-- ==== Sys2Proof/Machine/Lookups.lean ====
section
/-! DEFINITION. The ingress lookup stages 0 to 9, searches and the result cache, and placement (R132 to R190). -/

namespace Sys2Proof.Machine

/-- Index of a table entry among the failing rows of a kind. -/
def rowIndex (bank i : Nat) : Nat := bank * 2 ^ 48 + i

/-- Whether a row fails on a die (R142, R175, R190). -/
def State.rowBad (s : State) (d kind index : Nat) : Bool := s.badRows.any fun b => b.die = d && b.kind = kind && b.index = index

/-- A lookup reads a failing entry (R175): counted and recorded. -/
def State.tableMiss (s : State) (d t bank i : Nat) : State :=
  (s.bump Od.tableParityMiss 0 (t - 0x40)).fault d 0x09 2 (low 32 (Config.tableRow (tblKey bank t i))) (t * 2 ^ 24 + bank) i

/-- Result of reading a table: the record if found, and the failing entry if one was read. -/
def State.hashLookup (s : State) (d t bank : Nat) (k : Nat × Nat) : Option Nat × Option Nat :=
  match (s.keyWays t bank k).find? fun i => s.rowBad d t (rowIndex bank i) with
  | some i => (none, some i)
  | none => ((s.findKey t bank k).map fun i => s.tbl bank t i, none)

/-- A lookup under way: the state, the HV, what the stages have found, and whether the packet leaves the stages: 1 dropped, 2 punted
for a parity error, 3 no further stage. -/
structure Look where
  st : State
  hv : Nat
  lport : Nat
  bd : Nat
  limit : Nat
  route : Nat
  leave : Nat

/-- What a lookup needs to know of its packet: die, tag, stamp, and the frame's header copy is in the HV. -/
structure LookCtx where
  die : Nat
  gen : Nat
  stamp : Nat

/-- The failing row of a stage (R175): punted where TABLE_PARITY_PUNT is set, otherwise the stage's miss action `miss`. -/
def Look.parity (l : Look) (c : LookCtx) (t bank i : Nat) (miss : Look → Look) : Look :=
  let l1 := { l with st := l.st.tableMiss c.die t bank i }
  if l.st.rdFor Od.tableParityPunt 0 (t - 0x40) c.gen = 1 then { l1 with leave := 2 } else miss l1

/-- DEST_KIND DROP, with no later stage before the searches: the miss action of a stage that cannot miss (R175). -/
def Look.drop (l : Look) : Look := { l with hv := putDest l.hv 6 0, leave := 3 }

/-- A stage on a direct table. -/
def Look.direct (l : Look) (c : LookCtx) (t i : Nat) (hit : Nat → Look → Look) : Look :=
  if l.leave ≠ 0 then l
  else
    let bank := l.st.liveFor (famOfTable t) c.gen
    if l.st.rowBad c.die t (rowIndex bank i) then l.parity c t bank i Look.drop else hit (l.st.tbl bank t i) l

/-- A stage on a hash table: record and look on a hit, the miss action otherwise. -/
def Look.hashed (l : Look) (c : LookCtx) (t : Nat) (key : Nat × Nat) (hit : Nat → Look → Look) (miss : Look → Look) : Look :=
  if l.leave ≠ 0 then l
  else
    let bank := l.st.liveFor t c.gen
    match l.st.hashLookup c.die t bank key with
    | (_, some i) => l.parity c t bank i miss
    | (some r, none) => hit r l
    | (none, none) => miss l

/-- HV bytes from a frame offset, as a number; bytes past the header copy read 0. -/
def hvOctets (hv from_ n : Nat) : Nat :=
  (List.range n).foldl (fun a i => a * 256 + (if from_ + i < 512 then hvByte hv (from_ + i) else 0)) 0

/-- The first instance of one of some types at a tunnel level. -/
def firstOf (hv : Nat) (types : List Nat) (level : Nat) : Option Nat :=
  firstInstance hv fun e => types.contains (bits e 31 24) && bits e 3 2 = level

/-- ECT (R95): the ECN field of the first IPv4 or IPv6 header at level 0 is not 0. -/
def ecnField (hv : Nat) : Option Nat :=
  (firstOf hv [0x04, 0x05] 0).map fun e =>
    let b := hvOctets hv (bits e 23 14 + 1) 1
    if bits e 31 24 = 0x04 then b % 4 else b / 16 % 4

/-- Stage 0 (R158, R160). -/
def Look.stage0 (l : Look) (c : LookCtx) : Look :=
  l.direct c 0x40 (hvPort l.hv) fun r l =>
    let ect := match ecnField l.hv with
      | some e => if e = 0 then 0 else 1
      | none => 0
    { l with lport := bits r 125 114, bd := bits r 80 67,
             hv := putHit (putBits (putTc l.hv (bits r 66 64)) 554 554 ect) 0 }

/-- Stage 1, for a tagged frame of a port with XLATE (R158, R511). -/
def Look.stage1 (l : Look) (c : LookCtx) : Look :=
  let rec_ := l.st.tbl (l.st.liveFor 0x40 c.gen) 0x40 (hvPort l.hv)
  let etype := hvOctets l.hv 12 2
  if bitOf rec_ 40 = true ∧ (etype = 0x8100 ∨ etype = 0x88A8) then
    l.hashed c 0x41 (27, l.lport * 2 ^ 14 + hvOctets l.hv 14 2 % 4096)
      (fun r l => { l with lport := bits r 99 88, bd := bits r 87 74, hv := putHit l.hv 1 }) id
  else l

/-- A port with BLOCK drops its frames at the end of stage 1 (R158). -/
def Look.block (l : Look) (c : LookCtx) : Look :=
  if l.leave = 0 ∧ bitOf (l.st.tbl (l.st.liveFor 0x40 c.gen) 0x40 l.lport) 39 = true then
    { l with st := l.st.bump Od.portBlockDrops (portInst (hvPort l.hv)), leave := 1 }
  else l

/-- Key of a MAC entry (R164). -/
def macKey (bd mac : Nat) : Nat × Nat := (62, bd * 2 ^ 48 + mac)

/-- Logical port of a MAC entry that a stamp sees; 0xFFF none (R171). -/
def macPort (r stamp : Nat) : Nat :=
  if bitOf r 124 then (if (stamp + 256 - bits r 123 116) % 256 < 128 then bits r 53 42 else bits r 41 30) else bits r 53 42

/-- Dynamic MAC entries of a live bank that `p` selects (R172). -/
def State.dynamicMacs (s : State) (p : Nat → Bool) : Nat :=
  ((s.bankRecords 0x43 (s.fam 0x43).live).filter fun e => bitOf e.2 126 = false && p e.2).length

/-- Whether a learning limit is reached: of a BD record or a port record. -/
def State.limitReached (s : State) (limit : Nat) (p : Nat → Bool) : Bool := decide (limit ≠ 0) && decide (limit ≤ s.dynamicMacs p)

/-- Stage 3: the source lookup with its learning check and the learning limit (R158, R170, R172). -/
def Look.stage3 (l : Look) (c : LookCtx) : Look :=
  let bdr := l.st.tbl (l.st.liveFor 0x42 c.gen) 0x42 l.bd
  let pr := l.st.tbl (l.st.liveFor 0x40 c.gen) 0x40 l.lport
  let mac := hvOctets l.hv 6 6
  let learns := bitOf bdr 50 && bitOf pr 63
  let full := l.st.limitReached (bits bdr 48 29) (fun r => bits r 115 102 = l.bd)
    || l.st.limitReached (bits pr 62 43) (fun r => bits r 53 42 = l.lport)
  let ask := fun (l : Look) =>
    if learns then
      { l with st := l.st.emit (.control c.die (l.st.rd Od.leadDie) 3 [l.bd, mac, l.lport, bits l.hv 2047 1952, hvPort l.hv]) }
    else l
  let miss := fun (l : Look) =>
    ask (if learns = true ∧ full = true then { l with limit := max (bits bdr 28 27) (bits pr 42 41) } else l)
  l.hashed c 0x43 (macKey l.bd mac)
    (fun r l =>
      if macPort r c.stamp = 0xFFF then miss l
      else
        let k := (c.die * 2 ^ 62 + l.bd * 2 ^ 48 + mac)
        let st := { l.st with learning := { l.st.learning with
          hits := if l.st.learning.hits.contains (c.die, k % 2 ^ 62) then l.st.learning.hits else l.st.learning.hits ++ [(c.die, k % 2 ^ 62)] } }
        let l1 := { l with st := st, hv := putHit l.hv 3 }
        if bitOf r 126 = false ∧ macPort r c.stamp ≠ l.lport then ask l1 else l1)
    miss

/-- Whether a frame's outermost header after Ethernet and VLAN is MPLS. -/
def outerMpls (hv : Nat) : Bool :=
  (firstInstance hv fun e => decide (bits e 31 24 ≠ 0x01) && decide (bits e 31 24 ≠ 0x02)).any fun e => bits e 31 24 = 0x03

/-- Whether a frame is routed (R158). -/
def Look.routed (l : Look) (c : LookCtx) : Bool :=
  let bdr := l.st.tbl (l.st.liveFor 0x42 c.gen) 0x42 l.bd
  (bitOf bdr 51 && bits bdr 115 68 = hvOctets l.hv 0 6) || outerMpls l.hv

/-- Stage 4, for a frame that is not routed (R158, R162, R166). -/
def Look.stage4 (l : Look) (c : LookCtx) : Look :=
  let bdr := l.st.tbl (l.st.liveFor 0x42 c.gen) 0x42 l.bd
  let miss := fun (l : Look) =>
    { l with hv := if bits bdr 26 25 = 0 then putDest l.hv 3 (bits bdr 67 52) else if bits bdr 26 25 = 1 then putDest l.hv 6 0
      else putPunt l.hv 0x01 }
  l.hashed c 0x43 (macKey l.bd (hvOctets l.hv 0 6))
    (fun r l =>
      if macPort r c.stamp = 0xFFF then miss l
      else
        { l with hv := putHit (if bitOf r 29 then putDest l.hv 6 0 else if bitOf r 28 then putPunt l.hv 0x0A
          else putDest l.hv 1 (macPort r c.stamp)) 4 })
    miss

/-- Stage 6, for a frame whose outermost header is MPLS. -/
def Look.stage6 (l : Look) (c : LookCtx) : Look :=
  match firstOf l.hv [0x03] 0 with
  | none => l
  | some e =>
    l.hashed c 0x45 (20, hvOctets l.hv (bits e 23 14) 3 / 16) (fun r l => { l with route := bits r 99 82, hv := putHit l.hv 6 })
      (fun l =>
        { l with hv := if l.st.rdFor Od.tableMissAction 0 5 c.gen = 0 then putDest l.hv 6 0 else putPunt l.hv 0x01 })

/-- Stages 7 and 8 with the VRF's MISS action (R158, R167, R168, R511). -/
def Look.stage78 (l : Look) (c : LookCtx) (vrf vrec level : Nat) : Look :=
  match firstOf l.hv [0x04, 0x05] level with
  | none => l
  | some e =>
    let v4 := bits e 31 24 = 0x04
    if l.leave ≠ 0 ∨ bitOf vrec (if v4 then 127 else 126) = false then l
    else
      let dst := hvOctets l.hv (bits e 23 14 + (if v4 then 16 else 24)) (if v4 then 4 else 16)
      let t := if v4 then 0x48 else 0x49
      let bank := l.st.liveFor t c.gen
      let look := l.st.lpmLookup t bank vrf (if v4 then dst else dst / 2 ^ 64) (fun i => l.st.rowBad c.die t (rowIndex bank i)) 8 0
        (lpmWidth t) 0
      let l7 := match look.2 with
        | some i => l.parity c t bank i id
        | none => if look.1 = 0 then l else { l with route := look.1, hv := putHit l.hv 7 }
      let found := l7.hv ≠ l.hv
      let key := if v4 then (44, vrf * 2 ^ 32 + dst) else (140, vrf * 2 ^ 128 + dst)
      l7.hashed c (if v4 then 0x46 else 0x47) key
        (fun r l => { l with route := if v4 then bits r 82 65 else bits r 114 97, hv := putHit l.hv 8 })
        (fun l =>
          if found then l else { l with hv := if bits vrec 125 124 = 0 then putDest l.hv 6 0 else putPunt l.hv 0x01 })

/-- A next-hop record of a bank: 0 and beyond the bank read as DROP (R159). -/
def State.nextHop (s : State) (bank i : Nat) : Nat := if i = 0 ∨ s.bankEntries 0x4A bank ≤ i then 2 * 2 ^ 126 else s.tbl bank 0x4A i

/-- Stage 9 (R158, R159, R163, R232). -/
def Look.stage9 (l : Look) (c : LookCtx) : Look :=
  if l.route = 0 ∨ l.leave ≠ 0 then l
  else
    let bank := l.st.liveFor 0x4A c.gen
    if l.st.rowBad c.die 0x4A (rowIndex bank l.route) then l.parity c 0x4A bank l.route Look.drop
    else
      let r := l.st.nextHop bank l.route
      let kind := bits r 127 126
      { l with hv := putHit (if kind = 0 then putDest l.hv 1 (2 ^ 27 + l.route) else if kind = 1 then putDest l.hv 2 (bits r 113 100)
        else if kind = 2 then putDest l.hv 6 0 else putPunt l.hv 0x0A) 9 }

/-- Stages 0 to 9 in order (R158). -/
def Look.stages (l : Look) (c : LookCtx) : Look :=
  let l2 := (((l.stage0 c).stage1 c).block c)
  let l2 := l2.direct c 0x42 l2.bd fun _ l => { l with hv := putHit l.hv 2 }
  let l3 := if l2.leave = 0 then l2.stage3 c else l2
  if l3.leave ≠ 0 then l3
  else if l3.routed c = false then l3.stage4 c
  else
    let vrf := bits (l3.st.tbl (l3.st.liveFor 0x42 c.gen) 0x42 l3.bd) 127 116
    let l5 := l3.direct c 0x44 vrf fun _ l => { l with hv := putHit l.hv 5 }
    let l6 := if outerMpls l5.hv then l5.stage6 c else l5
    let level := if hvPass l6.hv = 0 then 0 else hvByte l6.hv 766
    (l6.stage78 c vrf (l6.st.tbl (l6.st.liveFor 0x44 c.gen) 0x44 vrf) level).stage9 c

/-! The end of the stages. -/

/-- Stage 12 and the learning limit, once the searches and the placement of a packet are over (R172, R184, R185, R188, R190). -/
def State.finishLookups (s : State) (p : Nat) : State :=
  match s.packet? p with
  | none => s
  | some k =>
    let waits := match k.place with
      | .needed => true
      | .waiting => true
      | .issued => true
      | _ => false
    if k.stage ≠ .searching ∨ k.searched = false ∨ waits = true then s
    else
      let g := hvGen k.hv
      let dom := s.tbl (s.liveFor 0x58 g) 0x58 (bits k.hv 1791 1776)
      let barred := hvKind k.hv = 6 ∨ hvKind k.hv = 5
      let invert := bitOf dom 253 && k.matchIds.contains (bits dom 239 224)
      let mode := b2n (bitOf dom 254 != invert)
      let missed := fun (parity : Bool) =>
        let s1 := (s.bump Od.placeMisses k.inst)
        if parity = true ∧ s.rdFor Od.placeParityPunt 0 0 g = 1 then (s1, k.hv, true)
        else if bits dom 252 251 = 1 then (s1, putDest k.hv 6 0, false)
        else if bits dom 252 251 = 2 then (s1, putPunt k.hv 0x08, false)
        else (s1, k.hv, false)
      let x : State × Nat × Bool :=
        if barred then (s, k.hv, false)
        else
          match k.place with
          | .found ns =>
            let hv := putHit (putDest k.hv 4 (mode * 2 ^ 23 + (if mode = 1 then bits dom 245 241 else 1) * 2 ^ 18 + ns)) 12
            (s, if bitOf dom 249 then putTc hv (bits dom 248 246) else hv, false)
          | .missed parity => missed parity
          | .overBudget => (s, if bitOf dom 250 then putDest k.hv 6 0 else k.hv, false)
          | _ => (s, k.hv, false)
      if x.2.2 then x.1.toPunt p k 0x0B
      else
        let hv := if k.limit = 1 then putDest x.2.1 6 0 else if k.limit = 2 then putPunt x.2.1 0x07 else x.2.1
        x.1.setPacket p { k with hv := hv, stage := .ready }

Assignment » Repeat exactly the lines that run from the opening of the listing through the line holding "was read. -/". Leave out everything else.

Task result »
-- ==== Sys2Proof/Machine/Lookups.lean ====
section
/-! DEFINITION. The ingress lookup stages 0 to 9, searches and the result cache, and placement (R132 to R190). -/

namespace Sys2Proof.Machine

/-- Index of a table entry among the failing rows of a kind. -/
def rowIndex (bank i : Nat) : Nat := bank * 2 ^ 48 + i

/-- Whether a row fails on a die (R142, R175, R190). -/
def State.rowBad (s : State) (d kind index : Nat) : Bool := s.badRows.any fun b => b.die = d && b.kind = kind && b.index = index

/-- A lookup reads a failing entry (R175): counted and recorded. -/
def State.tableMiss (s : State) (d t bank i : Nat) : State :=
  (s.bump Od.tableParityMiss 0 (t - 0x40)).fault d 0x09 2 (low 32 (Config.tableRow (tblKey bank t i))) (t * 2 ^ 24 + bank) i

/-- Result of reading a table: the record if found, and the failing entry if one was read. -/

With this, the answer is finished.